Segment Start: AVAILABLE DATA
-- ==== Sys2Proof/Machine/Parameters.lean ====
section
/-! DEFINITION. The configuration the spec decided: the column "value" of the table of spec/00_scope.md R3. -/

namespace Sys2Proof

/-- R70, D1: the provisional numbering, each row's place in the list being its opcode. -/
def Config.provisionalOpcodes : OpcodeMap := Equiv.refl Byte

/-- The value of a pair (R11): the register named first is the more significant half. -/
def Config.pairValue (x : Reg → Byte) : Pair → Word
  | .AB => x .A ++ x .B
  | .CD => x .C ++ x .D

/-- R67, R68, R69, D4, D5: the five forms. -/
def Config.fiveForms : AddrForms
  | .direct addr16, _ => addr16
  | .implicit p, x => Config.pairValue x p
  | .indexed p disp16, x => Config.pairValue x p + disp16

/-- Every flag computed (R21, R22, R25, R26). -/
def Config.allComputed : FlagEffects :=
  { sign := .computed, parity := .computed, overflow := .computed, carry := .computed, zero := .computed }

/-- No flag written (R25, R363). -/
def Config.noneWritten : FlagEffects := { sign := .kept, parity := .kept, overflow := .kept, carry := .kept, zero := .kept }

/-- R19, D8: the table. -/
def Config.family8086Flags : FlagPolicy
  | .addition | .subtraction | .negation => Config.allComputed
  | .increment | .decrement => { Config.allComputed with carry := .kept }
  | .logic => { Config.allComputed with overflow := .cleared, carry := .cleared }
  | .complement => Config.noneWritten
  | .shiftLeft | .shiftRight => Config.allComputed
  | .rotateLeft | .rotateRight => { Config.noneWritten with overflow := .computed, carry := .computed }
  | .unsignedProduct | .signedProduct =>
    { Config.allComputed with sign := .unspecified, parity := .unspecified, zero := .unspecified }
  | .division =>
    { sign := .unspecified, parity := .unspecified, overflow := .unspecified, carry := .unspecified, zero := .unspecified }
  | .signExpansion => Config.noneWritten

/-- R34 gives these no value: registers and flags all zero, DESIGN CHOICE, unsafe (notes/assumptions/2.md); no memory position
holds a value (R35). -/
def Config.resetZero : ResetState :=
  { a := 0, b := 0, c := 0, d := 0, sp := 0,
    sign := false, parity := false, overflow := false, carry := false, zero := false, mem := [] }

/-- The value the spec decided for each parameter (R3). -/
def Config.spec : Config where
  -- `OPCODE_MAP` (R70, D1)
  opcodeMap := Config.provisionalOpcodes
  -- `OPERAND_LAYOUT` (R61, D2): the address comes before the immediate
  operandLayout := .addressFirst
  -- `BYTE_ORDER` (R40, R64, D3): the high byte at the lower address
  byteOrder := .bigEndian
  -- `ADDR_FORMS` (R66, D4)
  addrForms := Config.fiveForms
  -- `DISP_WIDTH` (R69, D5)
  dispWidth := .bits16
  -- `STACK_DISCIPLINE` (R51 to R54, D6): full descending
  stackDiscipline := { direction := .towardLower, holds := .lastPushed }
  -- `F_LAYOUT` (R17, D7)
  flagLayout := { sign := 4, parity := 3, overflow := 2, carry := 1, zero := 0 }
  -- `FLAG_POLICY` (R19, D8)
  flagPolicy := Config.family8086Flags
  -- `PARITY_SENSE` (R20, D8)
  paritySense := .even
  -- `ROTATE_KIND` (R27, D9)
  rotateKind := .operandAlone
  -- `DIV_FAULT` (R501, D10)
  divFault := .divideError
  -- `REL_BASE` (R371, D11)
  relBase := .nextInstruction
  -- `IO_MODEL` (R32, D12)
  ioModel := { emptyInput := .freeByte Config.freeInput, outputUse := .traced }
  -- `HALT_PC` (R424, D13)
  haltPc := .afterOpcode
  -- `RESET_PC` (R34, D14)
  resetPc := 0x0000
  -- `RESET_STATE` (R34, D14; notes/assumptions/2.md)
  resetState := Config.resetZero
  -- `MEM_MAP` (R45, D15): all 65536 addresses
  memMap := fun _ => true

end Sys2Proof
end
Segment End: AVAILABLE DATA
Find the line that contains "emptyInput := .freeByte". Copy it and every line after it to the end of the records, exactly, and nothing more.

__WRITTEN RESPONSE__.
  ioModel := { emptyInput := .freeByte Config.freeInput, outputUse := .traced }
  -- `HALT_PC` (R424, D13)
  haltPc := .afterOpcode
  -- `RESET_PC` (R34, D14)
  resetPc := 0x0000
  -- `RESET_STATE` (R34, D14; notes/assumptions/2.md)
  resetState := Config.resetZero
  -- `MEM_MAP` (R45, D15): all 65536 addresses
  memMap := fun _ => true

end Sys2Proof
end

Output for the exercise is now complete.